=== WHAT THE TASK ASKS ===
Among the records below, find the lines with the word "toOption" and copy them.

---------- DATA FOR THIS EXERCISE

/-- The encoding of an instruction (R48, R52–R56, R297); none for an event. -/
def encode : Instr → Option Enc
  | .add d a b => some (encR 1 0 b a d) | .sub d a b => some (encR 1 1 b a d) | .and d a b => some (encR 1 2 b a d)
  | .or d a b => some (encR 1 3 b a d) | .xor d a b => some (encR 1 4 b a d) | .sll d a b => some (encR 1 5 b a d)
  | .srl d a b => some (encR 1 6 b a d) | .sra d a b => some (encR 1 7 b a d) | .slt d a b => some (encR 1 8 b a d)
  | .sltu d a b => some (encR 1 9 b a d) | .min d a b => some (encR 1 10 b a d) | .max d a b => some (encR 1 11 b a d)
  | .minu d a b => some (encR 1 12 b a d) | .maxu d a b => some (encR 1 13 b a d) | .mul d a b => some (encR 1 14 b a d)
  | .mulh d a b => some (encR 1 15 b a d) | .mulhu d a b => some (encR 1 16 b a d) | .div d a b => some (encR 1 17 b a d)
  | .divu d a b => some (encR 1 18 b a d) | .rem d a b => some (encR 1 19 b a d) | .remu d a b => some (encR 1 20 b a d)
  | .clz d a => some (encR 1 21 0 a d) | .ctz d a => some (encR 1 22 0 a d) | .popc d a => some (encR 1 23 0 a d)
  | .addi d a i => some (encI 2 i a d) | .andi d a i => some (encI 3 i a d) | .ori d a i => some (encI 4 i a d)
  | .xori d a i => some (encI 5 i a d) | .slti d a i => some (encI 6 i a d) | .sltiu d a i => some (encI 7 i a d)
  | .slli d a n => some (encI 8 (im n.toNat) a d) | .srli d a n => some (encI 8 (im (64 + n.toNat)) a d)
  | .srai d a n => some (encI 8 (im (128 + n.toNat)) a d)
  | .liu d i => some (.w32 (packU 9 i d)) | .addpc d i => some (.w32 (packU 10 i d))
  | .fadd z d a b => some (encR 11 (z.toNat * 16) b a d) | .fsub z d a b => some (encR 11 (1 + z.toNat * 16) b a d)
  | .fmul z d a b => some (encR 11 (2 + z.toNat * 16) b a d) | .fdiv z d a b => some (encR 11 (3 + z.toNat * 16) b a d)
  | .fsqrt z d a => some (encR 11 (4 + z.toNat * 16) 0 a d) | .fmin z d a b => some (encR 11 (5 + z.toNat * 16) b a d)
  | .fmax z d a b => some (encR 11 (6 + z.toNat * 16) b a d)
  | .fcvtFloat z d a => some (encR 11 (7 + z.toNat * 16) 0 a d)
  | .fcvtToInt64 z d a => some (encR 11 (39 + z.toNat * 16) 0 a d)
  | .fcvtToUint64 z d a => some (encR 11 (71 + z.toNat * 16) 0 a d)
  | .fcvtFromInt64 z d a => some (encR 11 (103 + z.toNat * 16) 0 a d)
  | .fcvtFromUint64 z d a => some (encR 11 (135 + z.toNat * 16) 0 a d)
  | .fcmpEq z d a b => some (encR 11 (8 + z.toNat * 16) b a d) | .fcmpLt z d a b => some (encR 11 (40 + z.toNat * 16) b a d)
  | .fcmpLe z d a b => some (encR 11 (72 + z.toNat * 16) b a d)
  | .fclass z d a => some (encR 11 (9 + z.toNat * 16) 0 a d) | .fmvx z d a => some (encR 11 (10 + z.toNat * 16) 0 a d)
  | .fma z d a b c => some (encR 12 (c.val + z.toNat * 128) b a d)
  | .fms z d a b c => some (encR 12 (c.val + 32 + z.toNat * 128) b a d)
  | .fnma z d a b c => some (encR 12 (c.val + 64 + z.toNat * 128) b a d)
  | .fnms z d a b c => some (encR 12 (c.val + 96 + z.toNat * 128) b a d)
  | .lb d a i => some (encI 0x10 i a d) | .lh d a i => some (encI 0x11 i a d) | .lw d a i => some (encI 0x12 i a d)
  | .ld d a i => some (encI 0x13 i a d) | .lbu d a i => some (encI 0x14 i a d) | .lhu d a i => some (encI 0x15 i a d)
  | .lwu d a i => some (encI 0x16 i a d)
  | .sb s a i => some (encI 0x18 i a s) | .sh s a i => some (encI 0x19 i a s) | .sw s a i => some (encI 0x1A i a s)
  | .sd s a i => some (encI 0x1B i a s)
  | .amoAdd z d a b => some (encR 0x1C (z.toNat * 16) b a d) | .amoAnd z d a b => some (encR 0x1C (1 + z.toNat * 16) b a d)
  | .amoOr z d a b => some (encR 0x1C (2 + z.toNat * 16) b a d) | .amoXor z d a b => some (encR 0x1C (3 + z.toNat * 16) b a d)
  | .amoMin z d a b => some (encR 0x1C (4 + z.toNat * 16) b a d) | .amoMax z d a b => some (encR 0x1C (5 + z.toNat * 16) b a d)
  | .amoMinu z d a b => some (encR 0x1C (6 + z.toNat * 16) b a d) | .amoMaxu z d a b => some (encR 0x1C (7 + z.toNat * 16) b a d)
  | .amoSwap z d a b => some (encR 0x1C (8 + z.toNat * 16) b a d) | .cas z d a b => some (encR 0x1C (9 + z.toNat * 16) b a d)
  | .redAdd z a b => some (encR 0x1D (z.toNat * 8) b a 0) | .redMin z a b => some (encR 0x1D (1 + z.toNat * 8) b a 0)
  | .redMax z a b => some (encR 0x1D (2 + z.toNat * 8) b a 0) | .redAnd z a b => some (encR 0x1D (3 + z.toNat * 8) b a 0)
  | .redOr z a b => some (encR 0x1D (4 + z.toNat * 8) b a 0) | .redXor z a b => some (encR 0x1D (5 + z.toNat * 8) b a 0)
  | .redFadd a b => some (encR 0x1D 6 b a 0)
  | .fncSv sc => some (encR 0x1E (sc.val * 4) 0 0 0) | .fncVs sc => some (encR 0x1E (1 + sc.val * 4) 0 0 0)
  | .fncVv sc => some (encR 0x1E (2 + sc.val * 4) 0 0 0) | .fncAa sc => some (encR 0x1E (3 + sc.val * 4) 0 0 0)
  | .cflush a => some (encR 0x1F 0 0 a 0) | .cinv a => some (encR 0x1F 1 0 a 0)
  | .beq a b o => some (encB 0x20 o b a) | .bne a b o => some (encB 0x21 o b a) | .blt a b o => some (encB 0x22 o b a)
  | .bge a b o => some (encB 0x23 o b a) | .bltu a b o => some (encB 0x24 o b a) | .bgeu a b o => some (encB 0x25 o b a)
  | .jal d o => some (.w32 (packU 0x26 o d)) | .jalr d a i => some (encI 0x27 i a d)
  | .sysc c => some (encI 0x28 c 0 0) | .brk c => some (encI 0x28 c 0 1) | .waite => some (encI 0x28 0 0 2)
  | .yield => some (encI 0x28 0 0 3) | .exit => some (encI 0x28 0 0 4) | .delay n => some (encI 0x28 (im n.toNat) 0 5)
  | .csrr d n => some (encI 0x29 (im n.toNat) 0 d) | .csrw d a n => some (encI 0x29 (im (8192 + n.toNat)) a d)
  | .csrs d a n => some (encI 0x29 (im (16384 + n.toNat)) a d) | .csrc d a n => some (encI 0x29 (im (24576 + n.toNat)) a d)
  | .mpop d m => some (encR 0x2A 0 0 (mfield m) d) | .many d m => some (encR 0x2A 1 0 (mfield m) d)
  | .mfirst d m => some (encR 0x2A 2 0 (mfield m) d)
  | .setvlReg d a => some (encI 0x2B 0 a d) | .setvlImm d n => some (encI 0x2B (im (16384 + n.toNat)) 0 d)
  | .binit a b sc => some (encI 0x2C (im (b.val + sc.val * 1024)) a 0) | .barv b => some (encI 0x2C (im (128 + b.val)) 0 0)
  | .bwait b => some (encI 0x2C (im (256 + b.val)) 0 0) | .barw b => some (encI 0x2C (im (384 + b.val)) 0 0)
  | .btest d b => some (encI 0x2C (im (512 + b.val)) 0 d)
  | .seqrd d n => some (encI 0x2D (im n.val) 0 d) | .seqwait a n => some (encI 0x2D (im (8 + n.val)) a 0)
  | .pgreq d a b => some (encR 0x2E 0 b a d) | .pghint d a b => some (encR 0x2E 1 b a d)
  | .lpset a n => some (encI 0x2F (im n.toNat) a 0) | .lprun => some (encI 0x2F 8192 0 0)
  | .farm d a => some (encR 0x30 0 0 a d) | .farmwait d a => some (encR 0x30 1 0 a d)
  | .frznext d => some (encR 0x31 0 0 0 d) | .frzrd d a b => some (encR 0x31 1 b a d)
  | .frzrdv d a b => some (encR 0x31 2 b a d) | .frzwr d a b => some (encR 0x31 3 b a d)
  | .frzwrv d a b => some (encR 0x31 4 b a d) | .frzgo d a b => some (encR 0x31 5 b a d)
  | .frzend d a => some (encR 0x31 6 0 a d) | .frzbar d a b => some (encR 0x31 7 b a d)
  | .aspset d a => some (encR 0x32 0 0 a d) | .pgmap d a b => some (encR 0x32 1 b a d)
  | .fencecap d a b => some (encR 0x32 2 b a d)
  | .vadd h m d a b => some (long2 0 0 h m d a b) | .vsub h m d a b => some (long2 0 1 h m d a b)
  | .vmul h m d a b => some (long2 0 2 h m d a b) | .vmulh h m d a b => some (long2 0 3 h m d a b)
  | .vmin h m d a b => some (long2 0 4 h m d a b) | .vmax h m d a b => some (long2 0 5 h m d a b)
  | .vabs h m d a => some (long1 0 6 h m d a) | .vneg h m d a => some (long1 0 7 h m d a)
  | .vdiv h m d a b => some (long2 0 8 h m d a b) | .vsqrt h m d a => some (long1 0 9 h m d a)
  | .vadds h m d a b => some (long2 0 10 h m d a b) | .vsubs h m d a b => some (long2 0 11 h m d a b)
  | .vqmul h m d a b => some (long2 0 12 h m d a b) | .vqshr h m d a b => some (long2 0 13 h m d a b)
  | .vfma h m d a b c => some (long2 1 0 h m d a b c) | .vfms h m d a b c => some (long2 1 1 h m d a b c)
  | .vfnma h m d a b c => some (long2 1 2 h m d a b c) | .vfnms h m d a b c => some (long2 1 3 h m d a b c)
  | .vand h m d a b => some (long2 2 0 h m d a b) | .vor h m d a b => some (long2 2 1 h m d a b)
  | .vxor h m d a b => some (long2 2 2 h m d a b) | .vnot h m d a => some (long1 2 3 h m d a)
  | .vsll h m d a b => some (long2 2 4 h m d a b) | .vsrl h m d a b => some (long2 2 5 h m d a b)
  | .vsra h m d a b => some (long2 2 6 h m d a b)
  | .vrsqe h m d a => some (long1 3 0 h m d a) | .vrcpe h m d a => some (long1 3 1 h m d a)
  | .vcmpEq h m d a b => some (long2 4 0 h m (mfield d) a b) | .vcmpNe h m d a b => some (long2 4 1 h m (mfield d) a b)
  | .vcmpLt h m d a b => some (long2 4 2 h m (mfield d) a b) | .vcmpLe h m d a b => some (long2 4 3 h m (mfield d) a b)
  | .vcmpGt h m d a b => some (long2 4 4 h m (mfield d) a b) | .vcmpGe h m d a b => some (long2 4 5 h m (mfield d) a b)
  | .mand h m d a b => some (long 5 0 h m (mfield d) (mid12 (0, a.val) (0, b.val)) 0)
  | .mor h m d a b => some (long 5 1 h m (mfield d) (mid12 (0, a.val) (0, b.val)) 0)
  | .mxor h m d a b => some (long 5 2 h m (mfield d) (mid12 (0, a.val) (0, b.val)) 0)
  | .mnot h m d a => some (long 5 3 h m (mfield d) (mid12 (0, a.val) (0, 0)) 0)
  | .mset h m d => some (long 5 4 h m (mfield d) 0 0)
  | .mmovMaskToMask h m d a => some (long 5 5 h m (mfield d) (mid12 (0, a.val) (0, 0)) 0)
  | .vmerge h sel d a b =>
    some (.w64 (packLong { top := false, last := h.last, first := h.first, stall := h.stall, s3 := 0
                           mid := mid12 (0, a.val) b.enc, mreg := sel, mkd := false, vd := d, fn := 6, major := 5 }))
  | .mmovImageToMask h d a => some (long1 5 7 h none (mfield d) a)
  | .mmovMaskToImage h d a => some (long 5 8 h none d (mid12 (0, a.val) (0, 0)) 0)
  | .vcvt h d a c => some (long 6 0 h none d
      (BitVec.ofNat 28 (a.val * 4 + (c.tag.toNat + c.mode.val * 1024 + c.sat.toNat * 8192) * 2 ^ 14)) 0)
  | .vcvts h d a s c => some (long 6 1 h none d
      (BitVec.ofNat 28 (a.val * 4 + (c.tag.toNat + c.mode.val * 1024 + c.sat.toNat * 8192) * 2 ^ 14)) s)
  | .vplane h d a t => some (long 6 2 h none d (BitVec.ofNat 28 (a.val * 4 + t.toNat * 2 ^ 14)) 0)
  | .vslideup h m d a n => some (long2 7 0 h m d a n) | .vslidedn h m d a n => some (long2 7 1 h m d a n)
  | .vgathr h m d a i => some (long2 7 2 h m d a (.v i))
  | .vcompr h m d a => some (long1 7 3 h (some m) d a) | .vexpnd h m d a => some (long1 7 4 h (some m) d a)
  | .vid h m d t => some (long 7 5 h m d (mid12 (0, 0) (0, t.toNat)) 0)
  | .vsplat h m d b t => some (long 7 6 h m d (mid12 b.enc (0, t.toNat)) 0)
  | .vmvxs h d a i => some (long2 7 7 h none d a i)
  | .vmvsx h d a i => some (long 7 8 h none d (mid12 (1, a.val) i.enc) 0)
  | .vredsum h m d a => some (long1 8 0 h m d a) | .vredmax h m d a => some (long1 8 1 h m d a)
  | .vredmin h m d a => some (long1 8 2 h m d a) | .vredc h m d a => some (long1 8 3 h m d a)
  | .vspush h m a s => some (long 9 0 h (some m) 0 (mid12 (0, a.val) (3, s.val)) 0)
  | .vspop h d s => some (long 9 1 h none d (mid12 (0, 0) (3, s.val)) 0)
  | .vscnt h d s => some (long 9 2 h none d (mid12 (0, 0) (3, s.val)) 0)
  | .vqnorm h m d a => some (long1 0x0A 0 h m d a) | .vdot4 h m d a b => some (long2 0x0B 0 h m d a (.v b))
  | .vld h m d xa c => some (long 0x10 0 h m d (midMem xa 0 c.tag c.pol c.rmask) 0)
  | .vlds h m d xa ix c => some (long 0x10 1 h m d (midMem xa ix c.tag c.pol c.rmask) 0)
  | .vldx h m d xa vi c => some (long 0x10 2 h m d (midMem xa vi c.tag c.pol c.rmask) 0)
  | .vldff h m d xa c => some (long 0x10 3 h m d (midMem xa 0 c.tag c.pol c.rmask) 0)
  | .vldb h d xa c => some (long 0x10 4 h none d (midMem xa 0 c.tag c.pol c.rmask) 0)
  | .vld2d h m d xa ix xc c => some (long 0x10 5 h m d (midMem xa ix c.tag c.pol c.rmask) xc)
  | .vst h m s xa p => some (long 0x11 0 h m s (midMem xa 0 0 p none) 0)
  | .vsts h m s xa ix p => some (long 0x11 1 h m s (midMem xa ix 0 p none) 0)
  | .vstx h m s xa vi p => some (long 0x11 2 h m s (midMem xa vi 0 p none) 0)
  | .vredmAdd h m s xa vi => some (long 0x12 0 h m s (midMem xa vi 0 0 none) 0)
  | .vredmMin h m s xa vi => some (long 0x12 1 h m s (midMem xa vi 0 0 none) 0)
  | .vredmMax h m s xa vi => some (long 0x12 2 h m s (midMem xa vi 0 0 none) 0)
  | .vredmAnd h m s xa vi => some (long 0x12 3 h m s (midMem xa vi 0 0 none) 0)
  | .vredmOr h m s xa vi => some (long 0x12 4 h m s (midMem xa vi 0 0 none) 0)
  | .vredmXor h m s xa vi => some (long 0x12 5 h m s (midMem xa vi 0 0 none) 0)
  | .vredmFadd h m s xa vi => some (long 0x12 6 h m s (midMem xa vi 0 0 none) 0)
  | .mma h z c a b bar => some (longMat 0x18 z.toNat h c a b 0 bar)
  | .mmas h z g c a b m bar => some (longMat 0x19 (z.toNat + g.toNat * 2) h c a b m bar)
  | .mmasc h z c a b s bar => some (longMat 0x1A z.toNat h c a b s bar)
  | .mmaq h z c a b bar => some (longMat 0x1B z.toNat h c a b 0 bar)
  | .mqtrsLo h d b f bar => some (longMat 0x1C 0 h d b f 0 bar)
  | .mqtrsUp h d b f bar => some (longMat 0x1C 1 h d b f 0 bar)
  | .cpy h src dst xc =>
    match src, dst with
    | .mem s, .mem d => some (long 0x20 0 h none 0 (mid12 (1, s.val) (1, d.val)) xc)
    | .win s, .mem d => some (long 0x20 1 h none 0 (mid12 (1, s.val) (1, d.val)) xc)
    | .grp v, .mem d => some (long 0x20 2 h none v (mid12 (0, v.val) (1, d.val)) xc)
    | .mem s, .win d => some (long 0x20 4 h none 0 (mid12 (1, s.val) (1, d.val)) xc)
    | .win s, .win d => some (long 0x20 5 h none 0 (mid12 (1, s.val) (1, d.val)) xc)
    | .grp v, .win d => some (long 0x20 6 h none v (mid12 (0, v.val) (1, d.val)) xc)
    | .mem s, .grp v t => some (long 0x20 8 h none v (mid12 (1, s.val) (0, t.toNat)) xc)
    | .win s, .grp v t => some (long 0x20 9 h none v (mid12 (1, s.val) (0, t.toNat)) xc)
    | .grp _, .grp _ _ => none
  | .cpym h w vb xa t xc => some (long 0x21 w.toNat h none vb (mid12 (1, xa.val) (0, t.toNat)) xc)
  | .gthr h m d xa vi t xc => some (long 0x22 0 h m d
      (mid12 (1, xa.val + t.toNat % 128 * 32) (0, vi.val + t.toNat / 128 * 512)) xc)
  | .gthrWindow h m xa vi xc => some (long 0x22 1 h m 0 (mid12 (1, xa.val) (0, vi.val)) xc)
  | .embag h m d xa vi xc => some (long 0x23 0 h m d (mid12 (1, xa.val) (0, vi.val)) xc)
  | .dzero h xd xc => some (long 0x24 0 h none 0 (mid12 (1, xd.val) (0, 0)) xc)
  | .dcopy h xd xs xc => some (long 0x24 1 h none 0 (mid12 (1, xd.val) (1, xs.val)) xc)
  | .send h v xt xh => some (long 0x25 0 h none 0 (mid12 (0, v.val) (1, xt.val)) xh)
  | .recv h d s xh => some (long 0x26 0 h none d (mid12 (0, 0) (3, s.val)) xh)
  | .tqpush h m v xq xc => some (long 0x27 0 h m 0 (mid12 (0, v.val) (1, xq.val)) xc)
  | .wvrun h d xa xc => some (long 0x28 0 h none d (mid12 (1, xa.val) (0, 0)) xc)
  | .ldw sz wd wa i => some (packW 0 wd wa 0 sz.val i.toNat) | .ldix sz wd wa wb => some (packW 1 wd wa wb sz.val 0)
  | .addw wd wa wb i => some (packW 2 wd wa wb 0 i.toNat) | .subw wd wa wb => some (packW 3 wd wa wb 0 0)
  | .shlw wd wa wb i => some (packW 4 wd wa wb 0 i.toNat) | .andw wd wa wb => some (packW 5 wd wa wb 0 0)
  | .cmpw c wd wa wb => some (packW 6 wd wa wb 0 c.val)
  | .brwZ wa i => some (packW 7 0 wa 0 0 i.toNat) | .brwNz wa i => some (packW 7 0 wa 0 1 i.toNat)
  | .loopw wa i => some (packW 8 0 wa 0 0 i.toNat) | .emit sz wb wa i => some (packW 9 0 wa wb sz.val i.toNat)
  | .emitz wa wb => some (packW 10 0 wa wb 0 0) | .flush wa wb => some (packW 11 0 wa wb 0 0)
  | .haccAcc wd wa wb wc => some (packW 12 wd wa wb 0 wc.val) | .haccRst wd => some (packW 12 wd 0 0 1 0)
  | .waitw wa wb => some (packW 13 0 wa wb 0 0) | .sigw => some (packW 14 0 0 0 0 0) | .endw => some (packW 15 0 0 0 0 0)
  | _ => none

/-- The decoder that belongs to an encoding. -/
noncomputable def decodeEnc : Enc → Option Instr
  | .w32 w => (decode32 w).toOption
  | .w64 w => (decode64 w).toOption
  | .walk w => decodeWalker w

--------------------

=== EXERCISE RESULT ===
  | .w32 w => (decode32 w).toOption
  | .w64 w => (decode64 w).toOption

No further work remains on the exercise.